Fondamentale ripristinare un clima di fiducia
La partita, ancora una volta, la si gioca sul fronte del ripristino della fiducia. La sostenibilità del debito pubblico è frutto di una serie di variabili che devono interagire una volta superata l’emergenza: la fiducia, in primis, da parte dei mercati, la solidità dei cosiddetti “fondamentali”, la consistenza del risparmio privato e la risposta del sistema del credito, la direzione di marcia.
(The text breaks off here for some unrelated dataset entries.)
@[simp] theorem State.reportIf_drawn (r : Result) :
    (s.reportIf r).drawn = s.drawn := rfl

@[simp] theorem State.reportIf_grain (r : Result) :
    (s.reportIf r).grain = s.grain := rfl

/-! ### `updateOrReport` -/

@[simp] theorem State.updateOrReport_modeSel (a : RegAddr) (m v : W32) :
    (s.updateOrReport a m v).modeSel = s.modeSel := rfl

@[simp] theorem State.updateOrReport_fw (a : RegAddr) (m v : W32) :
    (s.updateOrReport a m v).fw = s.fw := rfl

@[simp] theorem State.updateOrReport_seq (a : RegAddr) (m v : W32) :
    (s.updateOrReport a m v).seq = s.seq := rfl

@[simp] theorem State.updateOrReport_wr (a : RegAddr) (m v : W32) :
    (s.updateOrReport a m v).wr = s.wr := rfl

@[simp] theorem State.updateOrReport_trace (a : RegAddr) (m v : W32) :
    (s.updateOrReport a m v).trace = s.trace ++ [.tu a m v s.answer.err?] ++ reportsOfAnswer s.answer := rfl

@[simp] theorem State.updateOrReport_resp (a : RegAddr) (m v : W32) :
    (s.updateOrReport a m v).resp = s.resp := rfl

@[simp] theorem State.updateOrReport_requests (a : RegAddr) (m v : W32) :
    (s.updateOrReport a m v).requests = s.requests := rfl

@[simp] theorem State.updateOrReport_fwl (a : RegAddr) (m v : W32) :
    (s.updateOrReport a m v).fwl = s.fwl := rfl

@[simp] theorem State.updateOrReport_script (a : RegAddr) (m v : W32) :
    (s.updateOrReport a m v).script = s.script.tail := rfl

@[simp] theorem State.updateOrReport_drawn (a : RegAddr) (m v : W32) :
    (s.updateOrReport a m v).drawn = (match s.script with | _ :: _ => s.drawn | [] => s.drawn + 1) := rfl

@[simp] theorem State.updateOrReport_grain (a : RegAddr) (m v : W32) :
    (s.updateOrReport a m v).grain = s.grain := rfl

/-! ### `setOperands` -/

@[simp] theorem State.setOperands_modeSel (a d : W16) :
    (s.setOperands a d).modeSel = s.modeSel := rfl

@[simp] theorem State.setOperands_fw (a d : W16) :
    (s.setOperands a d).fw = s.fw := rfl

@[simp] theorem State.setOperands_seq (a d : W16) :
    (s.setOperands a d).seq = s.seq := rfl

@[simp] theorem State.setOperands_wr (a d : W16) :
    (s.setOperands a d).wr = { s.wr with ra := some a, rd := some d } := rfl

@[simp] theorem State.setOperands_trace (a d : W16) :
    (s.setOperands a d).trace = s.trace := rfl

@[simp] theorem State.setOperands_resp (a d : W16) :
    (s.setOperands a d).resp = s.resp := rfl

@[simp] theorem State.setOperands_requests (a d : W16) :
    (s.setOperands a d).requests = s.requests := rfl

@[simp] theorem State.setOperands_fwl (a d : W16) :
    (s.setOperands a d).fwl = s.fwl := rfl

@[simp] theorem State.setOperands_script (a d : W16) :
    (s.setOperands a d).script = s.script := rfl

@[simp] theorem State.setOperands_drawn (a d : W16) :
    (s.setOperands a d).drawn = s.drawn := rfl

@[simp] theorem State.setOperands_grain (a d : W16) :
    (s.setOperands a d).grain = s.grain := rfl

/-! ### `setRA` -/

@[simp] theorem State.setRA_modeSel (a : W16) :
    (s.setRA a).modeSel = s.modeSel := rfl

@[simp] theorem State.setRA_fw (a : W16) :
    (s.setRA a).fw = s.fw := rfl

@[simp] theorem State.setRA_seq (a : W16) :
    (s.setRA a).seq = s.seq := rfl

@[simp] theorem State.setRA_wr (a : W16) :
    (s.setRA a).wr = { s.wr with ra := some a } := rfl

@[simp] theorem State.setRA_trace (a : W16) :
    (s.setRA a).trace = s.trace := rfl

@[simp] theorem State.setRA_resp (a : W16) :
    (s.setRA a).resp = s.resp := rfl

@[simp] theorem State.setRA_requests (a : W16) :
    (s.setRA a).requests = s.requests := rfl

@[simp] theorem State.setRA_fwl (a : W16) :
    (s.setRA a).fwl = s.fwl := rfl

@[simp] theorem State.setRA_script (a : W16) :
    (s.setRA a).script = s.script := rfl

@[simp] theorem State.setRA_drawn (a : W16) :
    (s.setRA a).drawn = s.drawn := rfl

@[simp] theorem State.setRA_grain (a : W16) :
    (s.setRA a).grain = s.grain := rfl

/-! ### `setRV` -/

@[simp] theorem State.setRV_modeSel (v : W32) :
    (s.setRV v).modeSel = s.modeSel := rfl

@[simp] theorem State.setRV_fw (v : W32) :
    (s.setRV v).fw = s.fw := rfl

@[simp] theorem State.setRV_seq (v : W32) :
    (s.setRV v).seq = s.seq := rfl

@[simp] theorem State.setRV_wr (v : W32) :
    (s.setRV v).wr = { s.wr with rv := some v } := rfl

@[simp] theorem State.setRV_trace (v : W32) :
    (s.setRV v).trace = s.trace := rfl

@[simp] theorem State.setRV_resp (v : W32) :
    (s.setRV v).resp = s.resp := rfl

@[simp] theorem State.setRV_requests (v : W32) :
    (s.setRV v).requests = s.requests := rfl

@[simp] theorem State.setRV_fwl (v : W32) :
    (s.setRV v).fwl = s.fwl := rfl

@[simp] theorem State.setRV_script (v : W32) :
    (s.setRV v).script = s.script := rfl

@[simp] theorem State.setRV_drawn (v : W32) :
    (s.setRV v).drawn = s.drawn := rfl

@[simp] theorem State.setRV_grain (v : W32) :
    (s.setRV v).grain = s.grain := rfl

/-! ### `setPCNT` -/

@[simp] theorem State.setPCNT_modeSel (n : BitVec 4) :
    (s.setPCNT n).modeSel = s.modeSel := rfl

@[simp] theorem State.setPCNT_fw (n : BitVec 4) :
    (s.setPCNT n).fw = s.fw := rfl

@[simp] theorem State.setPCNT_seq (n : BitVec 4) :
    (s.setPCNT n).seq = s.seq := rfl

@[simp] theorem State.setPCNT_wr (n : BitVec 4) :
    (s.setPCNT n).wr = { s.wr with pcnt := some n } := rfl

@[simp] theorem State.setPCNT_trace (n : BitVec 4) :
    (s.setPCNT n).trace = s.trace := rfl

@[simp] theorem State.setPCNT_resp (n : BitVec 4) :
    (s.setPCNT n).resp = s.resp := rfl

@[simp] theorem State.setPCNT_requests (n : BitVec 4) :
    (s.setPCNT n).requests = s.requests := rfl

@[simp] theorem State.setPCNT_fwl (n : BitVec 4) :
    (s.setPCNT n).fwl = s.fwl := rfl

@[simp] theorem State.setPCNT_script (n : BitVec 4) :
    (s.setPCNT n).script = s.script := rfl

@[simp] theorem State.setPCNT_drawn (n : BitVec 4) :
    (s.setPCNT n).drawn = s.drawn := rfl

@[simp] theorem State.setPCNT_grain (n : BitVec 4) :
    (s.setPCNT n).grain = s.grain := rfl

/-! ### `setMI` -/

@[simp] theorem State.setMI_modeSel (m : W32) :
    (s.setMI m).modeSel = s.modeSel := rfl

@[simp] theorem State.setMI_fw (m : W32) :
    (s.setMI m).fw = s.fw := rfl

@[simp] theorem State.setMI_seq (m : W32) :
    (s.setMI m).seq = s.seq := rfl

@[simp] theorem State.setMI_wr (m : W32) :
    (s.setMI m).wr = { s.wr with mi := some m } := rfl

@[simp] theorem State.setMI_trace (m : W32) :
    (s.setMI m).trace = s.trace := rfl

@[simp] theorem State.setMI_resp (m : W32) :
    (s.setMI m).resp = s.resp := rfl

@[simp] theorem State.setMI_requests (m : W32) :
    (s.setMI m).requests = s.requests := rfl

@[simp] theorem State.setMI_fwl (m : W32) :
    (s.setMI m).fwl = s.fwl := rfl

@[simp] theorem State.setMI_script (m : W32) :
    (s.setMI m).script = s.script := rfl

@[simp] theorem State.setMI_drawn (m : W32) :
    (s.setMI m).drawn = s.drawn := rfl

@[simp] theorem State.setMI_grain (m : W32) :
    (s.setMI m).grain = s.grain := rfl

/-! ### `setMC` -/

@[simp] theorem State.setMC_modeSel (n : Byte) :
    (s.setMC n).modeSel = s.modeSel := rfl

@[simp] theorem State.setMC_fw (n : Byte) :
    (s.setMC n).fw = s.fw := rfl

@[simp] theorem State.setMC_seq (n : Byte) :
    (s.setMC n).seq = s.seq := rfl

@[simp] theorem State.setMC_wr (n : Byte) :
    (s.setMC n).wr = { s.wr with mc := some n } := rfl

@[simp] theorem State.setMC_trace (n : Byte) :
    (s.setMC n).trace = s.trace := rfl

@[simp] theorem State.setMC_resp (n : Byte) :
    (s.setMC n).resp = s.resp := rfl

@[simp] theorem State.setMC_requests (n : Byte) :
    (s.setMC n).requests = s.requests := rfl

@[simp] theorem State.setMC_fwl (n : Byte) :
    (s.setMC n).fwl = s.fwl := rfl

@[simp] theorem State.setMC_script (n : Byte) :
    (s.setMC n).script = s.script := rfl

@[simp] theorem State.setMC_drawn (n : Byte) :
    (s.setMC n).drawn = s.drawn := rfl

@[simp] theorem State.setMC_grain (n : Byte) :
    (s.setMC n).grain = s.grain := rfl

/-! ### `setDesc` -/

@[simp] theorem State.setDesc_modeSel (p : W16) (n : Byte) :
    (s.setDesc p n).modeSel = s.modeSel := rfl

@[simp] theorem State.setDesc_fw (p : W16) (n : Byte) :
    (s.setDesc p n).fw = s.fw := rfl

@[simp] theorem State.setDesc_seq (p : W16) (n : Byte) :
    (s.setDesc p n).seq = s.seq := rfl

@[simp] theorem State.setDesc_wr (p : W16) (n : Byte) :
    (s.setDesc p n).wr = { s.wr with po := some p, ec := some n } := rfl

@[simp] theorem State.setDesc_trace (p : W16) (n : Byte) :
    (s.setDesc p n).trace = s.trace := rfl

@[simp] theorem State.setDesc_resp (p : W16) (n : Byte) :
    (s.setDesc p n).resp = s.resp := rfl

@[simp] theorem State.setDesc_requests (p : W16) (n : Byte) :
    (s.setDesc p n).requests = s.requests := rfl

@[simp] theorem State.setDesc_fwl (p : W16) (n : Byte) :
    (s.setDesc p n).fwl = s.fwl := rfl

@[simp] theorem State.setDesc_script (p : W16) (n : Byte) :
    (s.setDesc p n).script = s.script := rfl

@[simp] theorem State.setDesc_drawn (p : W16) (n : Byte) :
    (s.setDesc p n).drawn = s.drawn := rfl

@[simp] theorem State.setDesc_grain (p : W16) (n : Byte) :
    (s.setDesc p n).grain = s.grain := rfl

/-! ### `setEntry` -/

@[simp] theorem State.setEntry_modeSel (ei : BitVec 8) (ep : BitVec 17) :
    (s.setEntry ei ep).modeSel = s.modeSel := rfl

@[simp] theorem State.setEntry_fw (ei : BitVec 8) (ep : BitVec 17) :
    (s.setEntry ei ep).fw = s.fw := rfl

@[simp] theorem State.setEntry_seq (ei : BitVec 8) (ep : BitVec 17) :
    (s.setEntry ei ep).seq = s.seq := rfl

@[simp] theorem State.setEntry_wr (ei : BitVec 8) (ep : BitVec 17) :
    (s.setEntry ei ep).wr = { s.wr with ei := some ei, ep := some ep } := rfl

@[simp] theorem State.setEntry_trace (ei : BitVec 8) (ep : BitVec 17) :
    (s.setEntry ei ep).trace = s.trace := rfl

@[simp] theorem State.setEntry_resp (ei : BitVec 8) (ep : BitVec 17) :
    (s.setEntry ei ep).resp = s.resp := rfl

@[simp] theorem State.setEntry_requests (ei : BitVec 8) (ep : BitVec 17) :
    (s.setEntry ei ep).requests = s.requests := rfl

@[simp] theorem State.setEntry_fwl (ei : BitVec 8) (ep : BitVec 17) :
    (s.setEntry ei ep).fwl = s.fwl := rfl

@[simp] theorem State.setEntry_script (ei : BitVec 8) (ep : BitVec 17) :
    (s.setEntry ei ep).script = s.script := rfl

@[simp] theorem State.setEntry_drawn (ei : BitVec 8) (ep : BitVec 17) :
    (s.setEntry ei ep).drawn = s.drawn := rfl

@[simp] theorem State.setEntry_grain (ei : BitVec 8) (ep : BitVec 17) :
    (s.setEntry ei ep).grain = s.grain := rfl

/-! ### `setST` -/

@[simp] theorem State.setST_modeSel (r : Result) :
    (s.setST r).modeSel = s.modeSel := rfl

@[simp] theorem State.setST_fw (r : Result) :
    (s.setST r).fw = s.fw := rfl

@[simp] theorem State.setST_seq (r : Result) :
    (s.setST r).seq = s.seq := rfl

@[simp] theorem State.setST_wr (r : Result) :
    (s.setST r).wr = { s.wr with st := some r } := rfl

@[simp] theorem State.setST_trace (r : Result) :
    (s.setST r).trace = s.trace := rfl

@[simp] theorem State.setST_resp (r : Result) :
    (s.setST r).resp = s.resp := rfl

@[simp] theorem State.setST_requests (r : Result) :
    (s.setST r).requests = s.requests := rfl

@[simp] theorem State.setST_fwl (r : Result) :
    (s.setST r).fwl = s.fwl := rfl

@[simp] theorem State.setST_script (r : Result) :
    (s.setST r).script = s.script := rfl

@[simp] theorem State.setST_drawn (r : Result) :
    (s.setST r).drawn = s.drawn := rfl

@[simp] theorem State.setST_grain (r : Result) :
    (s.setST r).grain = s.grain := rfl

/-! ### `finish`, `goto`, `call` -/

@[simp] theorem finish_modeSel (r : Result) : (finish r s).modeSel = s.modeSel := rfl

@[simp] theorem finish_fw (r : Result) : (finish r s).fw = s.fw := rfl

@[simp] theorem finish_seq (r : Result) : (finish r s).seq = .idle := rfl

@[simp] theorem finish_wr (r : Result) : (finish r s).wr = .empty := rfl

@[simp] theorem finish_trace (r : Result) : (finish r s).trace = s.trace := rfl

@[simp] theorem finish_resp (r : Result) : (finish r s).resp = some (respond r) := rfl

@[simp] theorem finish_requests (r : Result) : (finish r s).requests = s.requests := rfl

@[simp] theorem finish_fwl (r : Result) : (finish r s).fwl = s.fwl := rfl

@[simp] theorem finish_script (r : Result) : (finish r s).script = s.script := rfl

@[simp] theorem finish_drawn (r : Result) : (finish r s).drawn = s.drawn := rfl

@[simp] theorem finish_grain (r : Result) : (finish r s).grain = s.grain := rfl

@[simp] theorem goto_modeSel (op : Instr) (stack : List Label) (l : Label) :
    (goto op stack l s).modeSel = s.modeSel := rfl

@[simp] theorem goto_fw (op : Instr) (stack : List Label) (l : Label) :
    (goto op stack l s).fw = s.fw := rfl

@[simp] theorem goto_seq (op : Instr) (stack : List Label) (l : Label) :
    (goto op stack l s).seq = .running op l stack := rfl

@[simp] theorem goto_wr (op : Instr) (stack : List Label) (l : Label) :
    (goto op stack l s).wr = s.wr := rfl

@[simp] theorem goto_trace (op : Instr) (stack : List Label) (l : Label) :
    (goto op stack l s).trace = s.trace := rfl

@[simp] theorem goto_resp (op : Instr) (stack : List Label) (l : Label) :
    (goto op stack l s).resp = s.resp := rfl

@[simp] theorem goto_requests (op : Instr) (stack : List Label) (l : Label) :
    (goto op stack l s).requests = s.requests := rfl

@[simp] theorem goto_fwl (op : Instr) (stack : List Label) (l : Label) :
    (goto op stack l s).fwl = s.fwl := rfl

@[simp] theorem goto_script (op : Instr) (stack : List Label) (l : Label) :
    (goto op stack l s).script = s.script := rfl

@[simp] theorem goto_drawn (op : Instr) (stack : List Label) (l : Label) :
    (goto op stack l s).drawn = s.drawn := rfl

@[simp] theorem goto_grain (op : Instr) (stack : List Label) (l : Label) :
    (goto op stack l s).grain = s.grain := rfl

@[simp] theorem call_modeSel (op : Instr) (stack : List Label) (caller entry : Label) :
    (call op stack caller entry s).modeSel = s.modeSel := rfl

@[simp] theorem call_fw (op : Instr) (stack : List Label) (caller entry : Label) :
    (call op stack caller entry s).fw = s.fw := rfl

@[simp] theorem call_seq (op : Instr) (stack : List Label) (caller entry : Label) :
    (call op stack caller entry s).seq = .running op entry (caller :: stack) := rfl

@[simp] theorem call_wr (op : Instr) (stack : List Label) (caller entry : Label) :
    (call op stack caller entry s).wr = s.wr := rfl

@[simp] theorem call_trace (op : Instr) (stack : List Label) (caller entry : Label) :
    (call op stack caller entry s).trace = s.trace := rfl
Per gran parte si tratta di condizioni che noi stessi dovremo essere in grado di garantire, certo all’interno di un contesto europeo che si diriga compatto verso l’uscita dalla crisi e si mostri in grado di offrire una credibile risposta per la ricostruzione. La sfida è epocale, mette in gioco la sopravvivenza stessa della casa comune europea e chiama il nostro paese a un sforzo enorme in direzione dell’auspicata modernizzazione del suo apparato pubblico e amministrativo, della riduzione del prelievo fiscale soprattutto a beneficio del lavoro, delle imprese e delle famiglie, e del recupero di entrate dal fronte della lotta all’evasione.